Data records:
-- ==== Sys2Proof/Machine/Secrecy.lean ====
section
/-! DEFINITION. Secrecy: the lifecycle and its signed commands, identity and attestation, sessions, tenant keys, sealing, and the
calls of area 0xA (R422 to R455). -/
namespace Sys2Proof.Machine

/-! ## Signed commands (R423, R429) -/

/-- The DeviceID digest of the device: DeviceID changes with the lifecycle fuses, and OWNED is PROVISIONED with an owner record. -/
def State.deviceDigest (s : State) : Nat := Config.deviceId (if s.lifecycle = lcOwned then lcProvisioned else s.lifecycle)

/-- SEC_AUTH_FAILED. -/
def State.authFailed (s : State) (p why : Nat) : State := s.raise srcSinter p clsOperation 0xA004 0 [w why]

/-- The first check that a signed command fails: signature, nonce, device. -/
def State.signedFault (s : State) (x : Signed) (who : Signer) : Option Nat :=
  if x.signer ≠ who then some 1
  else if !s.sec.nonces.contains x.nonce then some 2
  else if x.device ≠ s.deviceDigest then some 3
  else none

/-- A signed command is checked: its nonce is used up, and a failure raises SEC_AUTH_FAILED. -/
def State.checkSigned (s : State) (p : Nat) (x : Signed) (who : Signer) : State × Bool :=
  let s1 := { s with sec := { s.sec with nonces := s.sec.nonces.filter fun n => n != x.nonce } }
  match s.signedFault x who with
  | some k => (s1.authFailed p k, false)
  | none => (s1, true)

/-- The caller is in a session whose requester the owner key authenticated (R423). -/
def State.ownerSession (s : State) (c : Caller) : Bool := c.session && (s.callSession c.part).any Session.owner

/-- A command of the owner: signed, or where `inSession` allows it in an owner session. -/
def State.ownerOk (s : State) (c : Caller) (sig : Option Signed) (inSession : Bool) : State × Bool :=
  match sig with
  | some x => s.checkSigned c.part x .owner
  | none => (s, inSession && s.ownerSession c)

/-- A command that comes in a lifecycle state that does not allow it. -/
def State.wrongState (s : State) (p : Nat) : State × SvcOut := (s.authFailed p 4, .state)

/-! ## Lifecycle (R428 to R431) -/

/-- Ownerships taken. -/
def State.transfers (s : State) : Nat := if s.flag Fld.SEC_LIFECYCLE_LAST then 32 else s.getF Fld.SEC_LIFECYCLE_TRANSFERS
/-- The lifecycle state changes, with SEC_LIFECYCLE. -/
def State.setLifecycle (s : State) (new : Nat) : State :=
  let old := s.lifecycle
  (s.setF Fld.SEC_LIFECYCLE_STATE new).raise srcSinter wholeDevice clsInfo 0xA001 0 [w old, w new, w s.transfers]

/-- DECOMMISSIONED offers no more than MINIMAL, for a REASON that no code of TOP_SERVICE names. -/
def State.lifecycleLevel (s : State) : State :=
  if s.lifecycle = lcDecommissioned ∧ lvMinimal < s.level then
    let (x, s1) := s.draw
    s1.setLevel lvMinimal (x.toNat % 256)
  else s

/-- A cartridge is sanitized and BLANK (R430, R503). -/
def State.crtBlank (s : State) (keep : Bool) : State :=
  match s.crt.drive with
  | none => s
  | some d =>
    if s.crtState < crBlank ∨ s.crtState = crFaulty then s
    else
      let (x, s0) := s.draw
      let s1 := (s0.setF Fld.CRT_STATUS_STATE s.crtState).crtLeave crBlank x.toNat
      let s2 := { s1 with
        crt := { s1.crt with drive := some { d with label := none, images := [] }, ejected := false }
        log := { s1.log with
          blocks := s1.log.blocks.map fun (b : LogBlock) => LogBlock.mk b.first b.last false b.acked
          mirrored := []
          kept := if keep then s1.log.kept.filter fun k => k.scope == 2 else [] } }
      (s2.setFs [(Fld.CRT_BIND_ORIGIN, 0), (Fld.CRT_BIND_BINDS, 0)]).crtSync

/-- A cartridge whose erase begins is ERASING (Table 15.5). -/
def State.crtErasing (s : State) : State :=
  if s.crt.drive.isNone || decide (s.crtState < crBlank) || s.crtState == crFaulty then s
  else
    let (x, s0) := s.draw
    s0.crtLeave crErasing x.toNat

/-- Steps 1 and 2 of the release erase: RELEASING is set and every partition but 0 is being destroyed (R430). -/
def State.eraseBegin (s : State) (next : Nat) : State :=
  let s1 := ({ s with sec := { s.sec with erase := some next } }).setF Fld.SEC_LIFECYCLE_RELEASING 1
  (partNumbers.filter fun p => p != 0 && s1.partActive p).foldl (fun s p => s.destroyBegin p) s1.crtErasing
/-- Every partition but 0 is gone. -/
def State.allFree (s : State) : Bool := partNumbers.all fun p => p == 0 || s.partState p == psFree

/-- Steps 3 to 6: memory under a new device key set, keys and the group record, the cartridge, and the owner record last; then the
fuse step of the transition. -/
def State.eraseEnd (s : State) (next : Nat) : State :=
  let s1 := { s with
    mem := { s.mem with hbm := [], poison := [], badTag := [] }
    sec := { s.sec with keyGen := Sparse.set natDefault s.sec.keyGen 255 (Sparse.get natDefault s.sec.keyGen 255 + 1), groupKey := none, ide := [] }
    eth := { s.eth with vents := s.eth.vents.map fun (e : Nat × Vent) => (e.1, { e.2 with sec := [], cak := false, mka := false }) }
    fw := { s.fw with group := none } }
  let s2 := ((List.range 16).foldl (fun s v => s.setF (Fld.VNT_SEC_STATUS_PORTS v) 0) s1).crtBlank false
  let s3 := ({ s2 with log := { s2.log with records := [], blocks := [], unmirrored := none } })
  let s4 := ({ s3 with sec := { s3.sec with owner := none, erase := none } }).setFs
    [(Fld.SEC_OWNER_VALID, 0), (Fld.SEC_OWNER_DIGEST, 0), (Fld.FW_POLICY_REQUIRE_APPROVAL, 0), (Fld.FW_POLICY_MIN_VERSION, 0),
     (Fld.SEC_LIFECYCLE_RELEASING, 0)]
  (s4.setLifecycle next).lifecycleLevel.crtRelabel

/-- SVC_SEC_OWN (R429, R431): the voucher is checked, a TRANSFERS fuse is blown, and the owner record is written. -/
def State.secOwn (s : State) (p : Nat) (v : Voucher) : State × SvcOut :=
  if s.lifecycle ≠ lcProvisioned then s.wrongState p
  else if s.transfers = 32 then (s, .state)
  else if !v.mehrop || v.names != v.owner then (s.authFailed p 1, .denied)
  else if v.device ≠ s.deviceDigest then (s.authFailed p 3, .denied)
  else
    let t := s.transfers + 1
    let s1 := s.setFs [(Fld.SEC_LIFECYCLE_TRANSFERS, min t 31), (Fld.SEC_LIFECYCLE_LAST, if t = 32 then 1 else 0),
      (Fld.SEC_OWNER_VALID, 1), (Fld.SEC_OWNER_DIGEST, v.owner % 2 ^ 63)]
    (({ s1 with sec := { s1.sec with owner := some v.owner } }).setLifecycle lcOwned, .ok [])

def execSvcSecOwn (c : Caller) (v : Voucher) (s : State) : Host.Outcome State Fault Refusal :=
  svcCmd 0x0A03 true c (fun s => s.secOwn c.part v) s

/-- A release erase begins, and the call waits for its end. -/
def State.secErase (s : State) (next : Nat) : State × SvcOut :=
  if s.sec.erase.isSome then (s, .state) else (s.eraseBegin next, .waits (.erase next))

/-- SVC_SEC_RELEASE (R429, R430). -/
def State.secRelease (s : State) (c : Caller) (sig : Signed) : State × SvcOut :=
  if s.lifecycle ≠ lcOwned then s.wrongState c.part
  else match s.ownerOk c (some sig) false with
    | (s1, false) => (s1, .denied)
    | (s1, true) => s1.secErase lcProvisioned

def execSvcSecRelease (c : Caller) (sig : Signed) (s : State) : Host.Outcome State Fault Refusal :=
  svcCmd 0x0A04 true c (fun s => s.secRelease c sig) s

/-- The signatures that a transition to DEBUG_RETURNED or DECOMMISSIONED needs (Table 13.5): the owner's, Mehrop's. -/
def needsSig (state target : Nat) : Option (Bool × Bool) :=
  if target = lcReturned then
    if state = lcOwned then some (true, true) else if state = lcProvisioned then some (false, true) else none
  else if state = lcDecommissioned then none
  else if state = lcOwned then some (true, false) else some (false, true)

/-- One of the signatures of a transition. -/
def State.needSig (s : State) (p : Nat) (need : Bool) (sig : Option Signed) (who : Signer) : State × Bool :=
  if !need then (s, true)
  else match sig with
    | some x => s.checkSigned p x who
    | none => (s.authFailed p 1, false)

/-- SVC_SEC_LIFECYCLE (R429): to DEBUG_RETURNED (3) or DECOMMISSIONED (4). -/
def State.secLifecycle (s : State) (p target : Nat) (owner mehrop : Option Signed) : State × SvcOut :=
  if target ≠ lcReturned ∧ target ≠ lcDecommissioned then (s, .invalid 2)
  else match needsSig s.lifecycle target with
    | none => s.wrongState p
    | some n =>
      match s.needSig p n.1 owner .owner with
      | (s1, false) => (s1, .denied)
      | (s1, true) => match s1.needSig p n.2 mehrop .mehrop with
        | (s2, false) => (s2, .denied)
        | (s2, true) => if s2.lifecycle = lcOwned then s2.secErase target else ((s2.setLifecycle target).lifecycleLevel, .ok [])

...

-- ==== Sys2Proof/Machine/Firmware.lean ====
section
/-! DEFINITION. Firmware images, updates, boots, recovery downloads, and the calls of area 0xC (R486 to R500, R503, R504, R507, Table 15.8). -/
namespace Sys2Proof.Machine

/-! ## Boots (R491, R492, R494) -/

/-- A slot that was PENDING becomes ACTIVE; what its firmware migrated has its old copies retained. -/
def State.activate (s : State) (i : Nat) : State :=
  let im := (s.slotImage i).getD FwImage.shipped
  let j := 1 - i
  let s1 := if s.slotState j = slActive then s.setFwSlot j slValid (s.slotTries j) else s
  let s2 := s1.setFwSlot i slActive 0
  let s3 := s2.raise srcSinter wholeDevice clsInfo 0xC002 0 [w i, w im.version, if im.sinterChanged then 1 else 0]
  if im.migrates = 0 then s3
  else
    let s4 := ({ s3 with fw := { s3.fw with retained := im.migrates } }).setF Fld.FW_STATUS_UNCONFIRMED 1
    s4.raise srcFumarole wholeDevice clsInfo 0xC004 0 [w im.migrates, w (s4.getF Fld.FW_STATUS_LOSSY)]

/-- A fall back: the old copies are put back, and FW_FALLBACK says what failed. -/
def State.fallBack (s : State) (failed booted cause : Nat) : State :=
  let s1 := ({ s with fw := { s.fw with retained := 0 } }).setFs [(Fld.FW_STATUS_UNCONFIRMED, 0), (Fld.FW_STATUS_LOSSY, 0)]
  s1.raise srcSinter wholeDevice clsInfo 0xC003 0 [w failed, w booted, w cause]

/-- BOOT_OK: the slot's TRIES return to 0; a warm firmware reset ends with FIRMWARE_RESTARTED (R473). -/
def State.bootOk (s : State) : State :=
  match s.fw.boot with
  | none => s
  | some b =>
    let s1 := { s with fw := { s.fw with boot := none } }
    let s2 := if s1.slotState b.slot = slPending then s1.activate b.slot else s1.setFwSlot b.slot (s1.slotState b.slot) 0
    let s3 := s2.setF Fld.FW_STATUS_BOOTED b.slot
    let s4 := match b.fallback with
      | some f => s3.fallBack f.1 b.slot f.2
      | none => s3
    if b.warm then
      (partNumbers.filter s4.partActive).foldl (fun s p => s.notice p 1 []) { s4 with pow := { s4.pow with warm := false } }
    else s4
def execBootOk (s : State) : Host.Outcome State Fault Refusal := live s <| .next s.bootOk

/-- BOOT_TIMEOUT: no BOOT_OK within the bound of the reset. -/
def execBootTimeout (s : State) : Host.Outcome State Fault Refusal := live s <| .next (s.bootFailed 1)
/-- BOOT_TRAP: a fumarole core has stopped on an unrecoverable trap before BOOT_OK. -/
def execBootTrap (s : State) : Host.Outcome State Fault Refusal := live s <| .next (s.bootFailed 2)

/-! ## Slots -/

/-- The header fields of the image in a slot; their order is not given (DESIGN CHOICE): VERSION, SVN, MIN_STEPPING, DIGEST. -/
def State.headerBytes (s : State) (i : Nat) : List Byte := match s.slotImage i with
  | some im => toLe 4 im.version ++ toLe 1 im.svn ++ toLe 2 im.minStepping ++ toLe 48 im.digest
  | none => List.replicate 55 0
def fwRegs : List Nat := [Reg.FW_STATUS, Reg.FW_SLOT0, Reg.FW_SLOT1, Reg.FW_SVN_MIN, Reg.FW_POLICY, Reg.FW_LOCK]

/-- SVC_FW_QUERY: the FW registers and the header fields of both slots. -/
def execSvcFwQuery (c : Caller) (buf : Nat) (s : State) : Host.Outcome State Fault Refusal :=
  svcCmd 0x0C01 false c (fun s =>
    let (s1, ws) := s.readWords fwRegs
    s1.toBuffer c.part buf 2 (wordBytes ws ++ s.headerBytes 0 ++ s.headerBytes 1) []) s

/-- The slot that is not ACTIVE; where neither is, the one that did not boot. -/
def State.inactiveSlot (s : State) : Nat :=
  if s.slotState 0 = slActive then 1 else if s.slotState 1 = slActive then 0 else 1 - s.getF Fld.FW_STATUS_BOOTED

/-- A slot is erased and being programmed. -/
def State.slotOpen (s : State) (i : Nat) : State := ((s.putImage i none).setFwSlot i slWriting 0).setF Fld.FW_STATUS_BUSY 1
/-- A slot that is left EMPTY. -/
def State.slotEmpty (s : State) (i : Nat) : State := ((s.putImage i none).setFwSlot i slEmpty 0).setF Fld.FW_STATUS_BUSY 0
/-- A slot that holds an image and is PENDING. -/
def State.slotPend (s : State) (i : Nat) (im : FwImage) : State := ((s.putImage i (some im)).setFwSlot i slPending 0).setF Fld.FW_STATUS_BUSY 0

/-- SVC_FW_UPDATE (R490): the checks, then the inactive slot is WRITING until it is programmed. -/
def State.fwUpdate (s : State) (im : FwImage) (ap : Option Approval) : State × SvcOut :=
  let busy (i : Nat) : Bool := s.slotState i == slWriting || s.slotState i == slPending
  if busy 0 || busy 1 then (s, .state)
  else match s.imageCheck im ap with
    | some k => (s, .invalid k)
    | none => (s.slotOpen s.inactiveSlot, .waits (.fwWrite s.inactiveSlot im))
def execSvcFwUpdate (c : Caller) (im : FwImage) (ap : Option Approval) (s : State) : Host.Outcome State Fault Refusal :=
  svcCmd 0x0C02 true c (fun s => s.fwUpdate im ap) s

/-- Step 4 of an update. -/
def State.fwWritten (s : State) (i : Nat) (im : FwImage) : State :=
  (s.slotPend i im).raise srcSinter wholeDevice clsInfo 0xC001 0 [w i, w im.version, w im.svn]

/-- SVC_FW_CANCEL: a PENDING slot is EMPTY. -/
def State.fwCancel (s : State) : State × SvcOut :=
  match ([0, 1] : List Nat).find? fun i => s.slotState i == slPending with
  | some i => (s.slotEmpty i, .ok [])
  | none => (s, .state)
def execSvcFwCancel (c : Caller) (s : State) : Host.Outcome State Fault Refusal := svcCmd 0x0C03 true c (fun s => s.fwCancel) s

**Problem description:** Set down, unchanged, only those lines above that fall between the line with "(s.slotPend i im).raise" and the line with "def execSvcFwCancel (c", the two end lines included.

**Response area:**
  (s.slotPend i im).raise srcSinter wholeDevice clsInfo 0xC001 0 [w i, w im.version, w im.svn]

/-- SVC_FW_CANCEL: a PENDING slot is EMPTY. -/
def State.fwCancel (s : State) : State × SvcOut :=
  match ([0, 1] : List Nat).find? fun i => s.slotState i == slPending with
  | some i => (s.slotEmpty i, .ok [])
  | none => (s, .state)
def execSvcFwCancel (c : Caller) (s : State) : Host.Outcome State Fault Refusal := svcCmd 0x0C03 true c (fun s => s.fwCancel) s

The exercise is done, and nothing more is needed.